## Task to carry out
Every line of the data that contains the string "allReadOnly" must be copied.
**** Dataset excerpts ****
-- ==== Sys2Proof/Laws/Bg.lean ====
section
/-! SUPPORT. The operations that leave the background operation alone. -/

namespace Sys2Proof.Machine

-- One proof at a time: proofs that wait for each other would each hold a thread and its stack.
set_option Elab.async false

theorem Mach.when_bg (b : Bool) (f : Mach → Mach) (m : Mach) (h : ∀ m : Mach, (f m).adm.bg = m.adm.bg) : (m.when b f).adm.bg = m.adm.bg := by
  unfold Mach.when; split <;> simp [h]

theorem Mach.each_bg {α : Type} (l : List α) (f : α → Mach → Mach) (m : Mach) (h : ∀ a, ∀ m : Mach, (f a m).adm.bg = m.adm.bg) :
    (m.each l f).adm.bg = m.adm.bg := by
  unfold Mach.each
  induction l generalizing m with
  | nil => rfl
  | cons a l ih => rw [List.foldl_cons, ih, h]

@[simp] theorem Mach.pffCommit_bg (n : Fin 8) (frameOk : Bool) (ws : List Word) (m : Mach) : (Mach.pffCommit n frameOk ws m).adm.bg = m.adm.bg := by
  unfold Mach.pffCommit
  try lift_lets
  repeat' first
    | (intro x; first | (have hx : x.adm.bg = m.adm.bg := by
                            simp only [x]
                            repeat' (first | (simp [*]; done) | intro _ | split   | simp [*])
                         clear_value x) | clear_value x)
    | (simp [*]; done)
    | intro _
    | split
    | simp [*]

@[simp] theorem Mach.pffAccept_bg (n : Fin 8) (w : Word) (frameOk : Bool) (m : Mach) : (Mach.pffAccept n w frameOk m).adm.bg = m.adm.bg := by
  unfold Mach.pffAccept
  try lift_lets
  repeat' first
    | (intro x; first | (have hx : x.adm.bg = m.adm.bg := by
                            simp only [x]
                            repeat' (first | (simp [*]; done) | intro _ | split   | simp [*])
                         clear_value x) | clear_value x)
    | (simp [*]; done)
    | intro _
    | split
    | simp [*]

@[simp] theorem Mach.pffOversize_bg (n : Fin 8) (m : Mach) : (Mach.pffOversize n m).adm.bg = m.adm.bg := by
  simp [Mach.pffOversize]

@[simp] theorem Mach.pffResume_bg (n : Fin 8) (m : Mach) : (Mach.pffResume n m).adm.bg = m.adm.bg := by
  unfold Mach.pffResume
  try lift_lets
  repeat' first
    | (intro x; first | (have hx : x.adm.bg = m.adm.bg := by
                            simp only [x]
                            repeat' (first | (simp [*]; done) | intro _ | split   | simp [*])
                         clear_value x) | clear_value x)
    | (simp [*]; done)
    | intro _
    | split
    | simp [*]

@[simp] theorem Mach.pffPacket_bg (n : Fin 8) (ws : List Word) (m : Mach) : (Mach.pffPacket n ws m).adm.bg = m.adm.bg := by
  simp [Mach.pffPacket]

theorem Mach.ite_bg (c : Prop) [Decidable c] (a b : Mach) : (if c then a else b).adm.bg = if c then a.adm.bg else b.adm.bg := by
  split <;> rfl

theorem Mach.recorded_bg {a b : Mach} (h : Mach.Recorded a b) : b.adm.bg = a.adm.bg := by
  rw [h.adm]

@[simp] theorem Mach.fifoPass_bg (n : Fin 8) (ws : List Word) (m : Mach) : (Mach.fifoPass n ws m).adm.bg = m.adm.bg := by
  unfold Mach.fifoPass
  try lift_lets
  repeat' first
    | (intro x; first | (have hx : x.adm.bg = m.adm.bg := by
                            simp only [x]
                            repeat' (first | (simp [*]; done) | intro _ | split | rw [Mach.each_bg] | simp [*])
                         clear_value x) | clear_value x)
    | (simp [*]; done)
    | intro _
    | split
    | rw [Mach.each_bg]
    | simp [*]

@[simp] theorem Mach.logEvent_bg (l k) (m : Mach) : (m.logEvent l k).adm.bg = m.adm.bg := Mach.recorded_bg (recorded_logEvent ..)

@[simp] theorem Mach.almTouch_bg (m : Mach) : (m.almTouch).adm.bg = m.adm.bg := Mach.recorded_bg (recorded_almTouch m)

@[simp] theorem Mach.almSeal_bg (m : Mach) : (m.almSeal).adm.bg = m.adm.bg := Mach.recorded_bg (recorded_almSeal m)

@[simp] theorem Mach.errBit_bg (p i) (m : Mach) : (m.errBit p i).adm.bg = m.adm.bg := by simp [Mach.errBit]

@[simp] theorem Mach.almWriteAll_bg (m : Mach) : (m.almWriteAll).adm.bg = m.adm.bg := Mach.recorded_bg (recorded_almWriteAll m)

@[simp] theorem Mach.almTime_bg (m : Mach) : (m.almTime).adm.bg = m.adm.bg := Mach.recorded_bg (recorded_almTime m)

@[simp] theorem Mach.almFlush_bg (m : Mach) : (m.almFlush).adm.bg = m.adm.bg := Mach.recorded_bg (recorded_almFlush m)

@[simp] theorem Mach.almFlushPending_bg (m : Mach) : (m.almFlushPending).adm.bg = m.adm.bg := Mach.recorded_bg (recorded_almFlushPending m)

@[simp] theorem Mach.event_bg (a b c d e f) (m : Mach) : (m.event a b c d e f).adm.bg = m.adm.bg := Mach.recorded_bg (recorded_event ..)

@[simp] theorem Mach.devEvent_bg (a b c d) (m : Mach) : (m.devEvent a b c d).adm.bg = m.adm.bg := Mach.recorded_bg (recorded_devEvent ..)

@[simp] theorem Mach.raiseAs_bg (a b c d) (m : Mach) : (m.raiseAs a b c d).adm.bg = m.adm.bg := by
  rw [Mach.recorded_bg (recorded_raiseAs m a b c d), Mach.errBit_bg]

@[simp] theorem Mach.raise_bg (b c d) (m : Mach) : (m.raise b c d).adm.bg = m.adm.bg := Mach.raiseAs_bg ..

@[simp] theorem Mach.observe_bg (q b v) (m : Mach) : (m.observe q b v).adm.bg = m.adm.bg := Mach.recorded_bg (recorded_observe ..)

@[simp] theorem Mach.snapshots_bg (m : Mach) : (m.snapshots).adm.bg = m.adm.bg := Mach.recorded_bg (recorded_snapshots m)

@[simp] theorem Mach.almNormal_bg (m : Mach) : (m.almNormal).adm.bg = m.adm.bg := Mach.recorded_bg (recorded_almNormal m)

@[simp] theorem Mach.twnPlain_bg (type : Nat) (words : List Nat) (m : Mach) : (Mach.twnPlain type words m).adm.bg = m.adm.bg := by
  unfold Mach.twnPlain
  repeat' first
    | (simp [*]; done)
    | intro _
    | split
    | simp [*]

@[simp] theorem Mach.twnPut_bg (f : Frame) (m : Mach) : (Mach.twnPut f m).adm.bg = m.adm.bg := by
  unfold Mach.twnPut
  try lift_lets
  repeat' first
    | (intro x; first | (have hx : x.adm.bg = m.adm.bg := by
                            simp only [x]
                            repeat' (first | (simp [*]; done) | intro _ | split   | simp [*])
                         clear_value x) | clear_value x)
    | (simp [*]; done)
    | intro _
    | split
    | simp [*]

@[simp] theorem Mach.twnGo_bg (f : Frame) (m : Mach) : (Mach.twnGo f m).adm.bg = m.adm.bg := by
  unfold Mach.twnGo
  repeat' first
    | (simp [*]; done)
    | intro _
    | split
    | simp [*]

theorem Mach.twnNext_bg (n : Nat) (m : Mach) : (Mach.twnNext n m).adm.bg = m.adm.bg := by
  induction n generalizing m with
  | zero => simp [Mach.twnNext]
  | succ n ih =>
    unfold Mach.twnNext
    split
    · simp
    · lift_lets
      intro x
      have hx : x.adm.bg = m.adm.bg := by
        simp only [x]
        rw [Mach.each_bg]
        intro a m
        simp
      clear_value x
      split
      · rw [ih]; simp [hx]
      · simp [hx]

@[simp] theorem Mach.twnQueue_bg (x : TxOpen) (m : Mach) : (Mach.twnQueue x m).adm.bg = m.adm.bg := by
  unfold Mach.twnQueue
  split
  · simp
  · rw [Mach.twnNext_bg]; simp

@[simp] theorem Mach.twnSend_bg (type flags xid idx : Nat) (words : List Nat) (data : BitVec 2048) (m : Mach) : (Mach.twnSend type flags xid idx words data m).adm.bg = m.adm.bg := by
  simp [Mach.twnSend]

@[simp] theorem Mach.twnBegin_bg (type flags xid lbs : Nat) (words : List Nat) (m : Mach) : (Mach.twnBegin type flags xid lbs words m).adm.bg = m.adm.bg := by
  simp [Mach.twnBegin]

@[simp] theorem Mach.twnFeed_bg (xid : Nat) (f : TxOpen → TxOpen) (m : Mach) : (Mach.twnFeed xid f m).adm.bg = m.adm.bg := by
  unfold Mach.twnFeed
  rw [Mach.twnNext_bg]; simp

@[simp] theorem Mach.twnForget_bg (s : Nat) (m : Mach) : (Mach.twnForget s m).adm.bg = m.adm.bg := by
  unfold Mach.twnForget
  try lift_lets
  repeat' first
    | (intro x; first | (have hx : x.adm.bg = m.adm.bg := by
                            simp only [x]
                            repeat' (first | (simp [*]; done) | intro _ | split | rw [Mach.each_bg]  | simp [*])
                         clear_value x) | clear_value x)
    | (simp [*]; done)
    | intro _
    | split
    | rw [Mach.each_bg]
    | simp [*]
****
**** Dataset excerpts ****
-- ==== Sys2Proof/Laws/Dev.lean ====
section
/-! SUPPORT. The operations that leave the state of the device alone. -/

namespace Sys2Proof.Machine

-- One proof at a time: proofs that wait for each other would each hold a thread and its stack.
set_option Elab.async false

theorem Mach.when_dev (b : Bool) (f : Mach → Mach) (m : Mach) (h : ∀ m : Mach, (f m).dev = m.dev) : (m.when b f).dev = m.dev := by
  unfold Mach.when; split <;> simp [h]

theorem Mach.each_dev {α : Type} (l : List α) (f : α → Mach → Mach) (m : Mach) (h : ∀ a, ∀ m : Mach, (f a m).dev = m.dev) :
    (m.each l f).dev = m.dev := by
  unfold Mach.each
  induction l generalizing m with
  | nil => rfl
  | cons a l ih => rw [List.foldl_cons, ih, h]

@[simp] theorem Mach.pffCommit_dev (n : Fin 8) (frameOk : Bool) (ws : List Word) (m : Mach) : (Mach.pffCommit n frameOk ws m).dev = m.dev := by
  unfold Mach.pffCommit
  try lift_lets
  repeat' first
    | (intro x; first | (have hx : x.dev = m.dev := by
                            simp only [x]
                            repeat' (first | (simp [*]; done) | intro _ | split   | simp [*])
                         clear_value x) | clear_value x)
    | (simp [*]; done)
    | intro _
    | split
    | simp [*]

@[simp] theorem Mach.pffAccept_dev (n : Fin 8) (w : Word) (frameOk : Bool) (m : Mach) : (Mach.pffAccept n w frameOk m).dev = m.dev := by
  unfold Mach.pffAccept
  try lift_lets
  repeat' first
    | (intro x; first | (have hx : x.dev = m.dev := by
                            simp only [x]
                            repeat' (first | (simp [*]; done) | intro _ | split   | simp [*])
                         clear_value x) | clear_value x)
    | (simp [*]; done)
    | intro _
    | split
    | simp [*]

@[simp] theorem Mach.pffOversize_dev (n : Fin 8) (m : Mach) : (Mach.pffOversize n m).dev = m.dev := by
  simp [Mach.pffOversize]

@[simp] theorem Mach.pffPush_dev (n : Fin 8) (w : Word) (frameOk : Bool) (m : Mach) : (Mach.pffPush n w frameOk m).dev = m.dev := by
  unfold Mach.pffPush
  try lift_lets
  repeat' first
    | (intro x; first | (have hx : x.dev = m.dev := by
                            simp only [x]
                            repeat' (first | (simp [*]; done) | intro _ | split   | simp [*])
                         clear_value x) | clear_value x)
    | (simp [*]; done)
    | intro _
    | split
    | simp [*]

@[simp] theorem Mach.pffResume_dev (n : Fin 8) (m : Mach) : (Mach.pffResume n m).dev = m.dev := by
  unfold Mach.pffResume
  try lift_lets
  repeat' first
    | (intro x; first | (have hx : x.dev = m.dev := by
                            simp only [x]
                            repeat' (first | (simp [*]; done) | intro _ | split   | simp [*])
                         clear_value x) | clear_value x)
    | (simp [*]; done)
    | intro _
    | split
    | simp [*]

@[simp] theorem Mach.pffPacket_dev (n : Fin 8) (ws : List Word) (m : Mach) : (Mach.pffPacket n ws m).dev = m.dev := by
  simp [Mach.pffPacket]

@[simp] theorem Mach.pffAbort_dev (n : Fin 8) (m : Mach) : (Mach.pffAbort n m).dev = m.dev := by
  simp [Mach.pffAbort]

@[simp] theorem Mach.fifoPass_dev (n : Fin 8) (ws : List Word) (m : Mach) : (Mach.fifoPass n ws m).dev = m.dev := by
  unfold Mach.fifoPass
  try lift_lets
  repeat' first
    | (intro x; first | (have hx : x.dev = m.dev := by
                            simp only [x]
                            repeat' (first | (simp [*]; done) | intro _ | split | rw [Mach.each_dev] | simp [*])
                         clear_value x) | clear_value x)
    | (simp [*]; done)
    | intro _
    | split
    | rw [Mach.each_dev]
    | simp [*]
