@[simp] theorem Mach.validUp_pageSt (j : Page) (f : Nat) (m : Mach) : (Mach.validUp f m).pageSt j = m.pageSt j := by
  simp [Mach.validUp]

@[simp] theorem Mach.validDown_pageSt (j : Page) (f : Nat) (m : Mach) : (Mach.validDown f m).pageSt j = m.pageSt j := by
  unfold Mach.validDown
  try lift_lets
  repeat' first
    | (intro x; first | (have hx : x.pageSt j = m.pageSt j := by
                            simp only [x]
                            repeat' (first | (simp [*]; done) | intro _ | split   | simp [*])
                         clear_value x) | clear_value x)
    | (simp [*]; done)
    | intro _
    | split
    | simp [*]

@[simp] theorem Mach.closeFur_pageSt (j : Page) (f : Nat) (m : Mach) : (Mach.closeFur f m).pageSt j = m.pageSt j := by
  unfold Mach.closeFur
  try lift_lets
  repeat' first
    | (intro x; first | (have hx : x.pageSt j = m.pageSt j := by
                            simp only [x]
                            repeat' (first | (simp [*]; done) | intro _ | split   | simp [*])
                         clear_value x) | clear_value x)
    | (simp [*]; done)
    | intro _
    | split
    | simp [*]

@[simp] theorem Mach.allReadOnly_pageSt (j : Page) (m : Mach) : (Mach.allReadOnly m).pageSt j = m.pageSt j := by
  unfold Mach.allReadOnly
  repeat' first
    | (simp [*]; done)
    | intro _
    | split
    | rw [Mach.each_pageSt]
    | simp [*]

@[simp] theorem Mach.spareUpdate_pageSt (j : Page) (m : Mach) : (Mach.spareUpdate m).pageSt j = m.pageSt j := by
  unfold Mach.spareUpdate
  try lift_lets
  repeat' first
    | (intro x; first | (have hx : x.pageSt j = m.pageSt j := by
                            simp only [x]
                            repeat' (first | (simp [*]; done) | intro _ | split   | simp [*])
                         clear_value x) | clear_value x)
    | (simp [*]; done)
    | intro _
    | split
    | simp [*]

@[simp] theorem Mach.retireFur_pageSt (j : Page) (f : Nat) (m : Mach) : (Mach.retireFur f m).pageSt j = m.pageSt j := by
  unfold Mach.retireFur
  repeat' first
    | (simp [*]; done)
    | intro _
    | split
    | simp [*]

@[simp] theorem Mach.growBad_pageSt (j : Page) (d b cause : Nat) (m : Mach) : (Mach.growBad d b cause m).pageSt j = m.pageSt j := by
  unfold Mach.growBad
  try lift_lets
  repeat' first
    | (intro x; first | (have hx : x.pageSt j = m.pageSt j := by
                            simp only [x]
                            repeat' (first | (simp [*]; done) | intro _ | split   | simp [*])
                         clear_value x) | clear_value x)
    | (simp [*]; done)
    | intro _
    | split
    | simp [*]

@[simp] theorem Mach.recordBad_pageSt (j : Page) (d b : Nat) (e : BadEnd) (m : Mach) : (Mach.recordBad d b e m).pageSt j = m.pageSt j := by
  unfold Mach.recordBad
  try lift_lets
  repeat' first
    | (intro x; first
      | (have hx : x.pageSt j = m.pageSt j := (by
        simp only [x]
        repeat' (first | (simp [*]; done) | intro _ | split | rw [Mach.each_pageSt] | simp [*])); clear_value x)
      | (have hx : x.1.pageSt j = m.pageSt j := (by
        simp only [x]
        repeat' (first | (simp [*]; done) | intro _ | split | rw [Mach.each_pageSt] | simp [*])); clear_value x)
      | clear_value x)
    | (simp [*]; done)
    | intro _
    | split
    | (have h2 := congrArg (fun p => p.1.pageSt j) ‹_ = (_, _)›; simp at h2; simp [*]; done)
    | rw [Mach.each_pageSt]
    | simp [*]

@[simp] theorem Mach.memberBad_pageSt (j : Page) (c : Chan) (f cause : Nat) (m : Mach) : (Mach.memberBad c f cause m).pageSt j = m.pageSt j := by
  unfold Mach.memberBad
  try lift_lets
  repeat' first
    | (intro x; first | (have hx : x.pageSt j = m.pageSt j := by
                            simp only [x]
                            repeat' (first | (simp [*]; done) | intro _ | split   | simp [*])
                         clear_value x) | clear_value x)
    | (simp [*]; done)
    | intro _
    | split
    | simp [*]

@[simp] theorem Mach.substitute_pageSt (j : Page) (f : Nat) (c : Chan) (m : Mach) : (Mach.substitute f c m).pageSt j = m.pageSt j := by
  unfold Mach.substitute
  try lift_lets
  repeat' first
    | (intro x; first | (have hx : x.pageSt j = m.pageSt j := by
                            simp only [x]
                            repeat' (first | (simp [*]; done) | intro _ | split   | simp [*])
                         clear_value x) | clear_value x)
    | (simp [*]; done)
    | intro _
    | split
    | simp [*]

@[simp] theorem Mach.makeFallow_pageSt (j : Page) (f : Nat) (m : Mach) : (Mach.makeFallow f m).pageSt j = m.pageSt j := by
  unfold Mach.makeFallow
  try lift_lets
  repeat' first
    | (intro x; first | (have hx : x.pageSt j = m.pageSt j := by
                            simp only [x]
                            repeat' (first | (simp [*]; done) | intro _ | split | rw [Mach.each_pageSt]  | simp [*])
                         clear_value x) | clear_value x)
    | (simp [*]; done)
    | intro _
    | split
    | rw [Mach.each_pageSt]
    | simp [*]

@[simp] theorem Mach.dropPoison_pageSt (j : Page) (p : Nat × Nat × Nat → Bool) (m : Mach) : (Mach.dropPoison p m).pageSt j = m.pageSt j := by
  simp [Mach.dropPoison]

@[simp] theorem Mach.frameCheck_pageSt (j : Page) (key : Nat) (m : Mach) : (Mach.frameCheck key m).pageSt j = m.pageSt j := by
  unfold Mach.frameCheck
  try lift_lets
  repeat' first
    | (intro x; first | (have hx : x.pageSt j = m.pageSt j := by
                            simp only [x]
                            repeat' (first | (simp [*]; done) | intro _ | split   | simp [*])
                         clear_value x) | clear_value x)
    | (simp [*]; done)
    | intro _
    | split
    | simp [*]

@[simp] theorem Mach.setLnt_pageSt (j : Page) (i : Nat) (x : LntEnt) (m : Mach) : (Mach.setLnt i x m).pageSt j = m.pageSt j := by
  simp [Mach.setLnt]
****
**** Dataset excerpts ****
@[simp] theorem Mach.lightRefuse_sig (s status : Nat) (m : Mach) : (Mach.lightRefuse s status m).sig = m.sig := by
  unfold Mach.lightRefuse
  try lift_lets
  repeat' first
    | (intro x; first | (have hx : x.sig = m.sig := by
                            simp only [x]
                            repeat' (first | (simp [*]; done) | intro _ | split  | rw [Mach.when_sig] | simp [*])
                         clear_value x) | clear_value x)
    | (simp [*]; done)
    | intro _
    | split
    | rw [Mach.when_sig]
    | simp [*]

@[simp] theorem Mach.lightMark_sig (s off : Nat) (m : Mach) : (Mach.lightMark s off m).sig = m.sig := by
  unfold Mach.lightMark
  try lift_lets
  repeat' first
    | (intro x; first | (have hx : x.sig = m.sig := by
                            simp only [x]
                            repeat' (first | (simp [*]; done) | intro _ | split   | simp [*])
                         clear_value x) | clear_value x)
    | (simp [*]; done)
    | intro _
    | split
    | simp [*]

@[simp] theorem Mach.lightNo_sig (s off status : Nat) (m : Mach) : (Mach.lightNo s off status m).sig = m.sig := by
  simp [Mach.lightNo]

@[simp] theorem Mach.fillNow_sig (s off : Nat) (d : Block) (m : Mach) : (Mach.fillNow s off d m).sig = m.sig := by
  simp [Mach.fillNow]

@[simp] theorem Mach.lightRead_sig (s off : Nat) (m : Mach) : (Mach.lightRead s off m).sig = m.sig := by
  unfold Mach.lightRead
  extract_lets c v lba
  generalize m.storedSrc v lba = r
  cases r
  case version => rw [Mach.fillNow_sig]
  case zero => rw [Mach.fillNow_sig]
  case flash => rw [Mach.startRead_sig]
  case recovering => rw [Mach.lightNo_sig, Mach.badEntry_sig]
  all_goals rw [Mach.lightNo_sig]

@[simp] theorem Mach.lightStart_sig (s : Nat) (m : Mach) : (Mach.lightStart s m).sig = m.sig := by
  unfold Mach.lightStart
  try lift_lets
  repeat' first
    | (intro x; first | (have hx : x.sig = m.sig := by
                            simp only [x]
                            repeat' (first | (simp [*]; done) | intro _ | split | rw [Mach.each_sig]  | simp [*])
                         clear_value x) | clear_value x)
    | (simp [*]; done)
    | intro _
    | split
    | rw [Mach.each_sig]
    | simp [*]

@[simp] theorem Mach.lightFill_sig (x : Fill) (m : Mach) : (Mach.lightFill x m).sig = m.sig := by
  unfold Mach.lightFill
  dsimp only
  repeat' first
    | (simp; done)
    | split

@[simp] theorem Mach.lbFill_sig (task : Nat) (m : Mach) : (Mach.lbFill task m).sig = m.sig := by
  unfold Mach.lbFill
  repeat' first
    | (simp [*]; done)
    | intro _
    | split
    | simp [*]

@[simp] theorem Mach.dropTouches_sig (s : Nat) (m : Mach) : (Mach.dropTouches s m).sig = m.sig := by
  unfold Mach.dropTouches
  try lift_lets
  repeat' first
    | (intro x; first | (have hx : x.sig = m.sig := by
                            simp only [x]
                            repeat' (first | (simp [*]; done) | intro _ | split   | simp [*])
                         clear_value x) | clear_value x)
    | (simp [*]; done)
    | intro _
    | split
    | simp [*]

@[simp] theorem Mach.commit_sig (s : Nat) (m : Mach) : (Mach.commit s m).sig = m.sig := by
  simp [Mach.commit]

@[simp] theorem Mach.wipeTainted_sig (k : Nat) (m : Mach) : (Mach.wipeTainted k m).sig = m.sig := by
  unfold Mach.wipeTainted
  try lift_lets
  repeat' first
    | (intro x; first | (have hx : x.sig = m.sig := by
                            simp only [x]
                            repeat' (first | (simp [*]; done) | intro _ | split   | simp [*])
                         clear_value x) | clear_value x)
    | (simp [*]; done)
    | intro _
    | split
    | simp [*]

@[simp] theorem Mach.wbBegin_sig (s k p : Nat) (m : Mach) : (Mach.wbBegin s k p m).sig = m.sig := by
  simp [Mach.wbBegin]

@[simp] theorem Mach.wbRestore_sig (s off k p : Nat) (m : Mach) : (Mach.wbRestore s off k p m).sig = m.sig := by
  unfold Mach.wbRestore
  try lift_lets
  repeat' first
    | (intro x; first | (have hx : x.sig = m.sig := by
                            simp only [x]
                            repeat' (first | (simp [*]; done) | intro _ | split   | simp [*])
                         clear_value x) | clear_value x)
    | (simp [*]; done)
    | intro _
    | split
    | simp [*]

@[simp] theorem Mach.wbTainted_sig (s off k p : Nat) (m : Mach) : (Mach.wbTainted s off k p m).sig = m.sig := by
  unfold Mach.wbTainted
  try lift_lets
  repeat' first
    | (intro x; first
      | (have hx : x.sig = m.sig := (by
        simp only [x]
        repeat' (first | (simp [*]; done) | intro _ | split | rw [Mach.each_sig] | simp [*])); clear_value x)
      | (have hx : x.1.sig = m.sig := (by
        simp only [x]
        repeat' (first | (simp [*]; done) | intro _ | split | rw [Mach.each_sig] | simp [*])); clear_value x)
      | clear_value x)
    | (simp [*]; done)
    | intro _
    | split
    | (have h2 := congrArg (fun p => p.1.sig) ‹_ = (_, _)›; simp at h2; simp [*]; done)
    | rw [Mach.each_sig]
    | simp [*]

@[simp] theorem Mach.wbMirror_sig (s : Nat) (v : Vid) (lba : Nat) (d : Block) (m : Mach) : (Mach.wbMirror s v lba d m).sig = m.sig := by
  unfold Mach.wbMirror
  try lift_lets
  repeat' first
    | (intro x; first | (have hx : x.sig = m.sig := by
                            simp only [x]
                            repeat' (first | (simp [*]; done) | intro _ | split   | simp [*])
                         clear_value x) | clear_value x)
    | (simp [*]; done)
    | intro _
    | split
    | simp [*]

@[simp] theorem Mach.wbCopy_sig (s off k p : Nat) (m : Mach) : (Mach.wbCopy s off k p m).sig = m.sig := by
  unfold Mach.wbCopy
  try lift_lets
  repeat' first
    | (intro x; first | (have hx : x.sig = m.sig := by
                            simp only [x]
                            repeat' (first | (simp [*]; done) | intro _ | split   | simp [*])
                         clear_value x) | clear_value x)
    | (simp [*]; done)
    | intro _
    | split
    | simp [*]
****
## Response to the task
@[simp] theorem Mach.allReadOnly_pageSt (j : Page) (m : Mach) : (Mach.allReadOnly m).pageSt j = m.pageSt j := by
  unfold Mach.allReadOnly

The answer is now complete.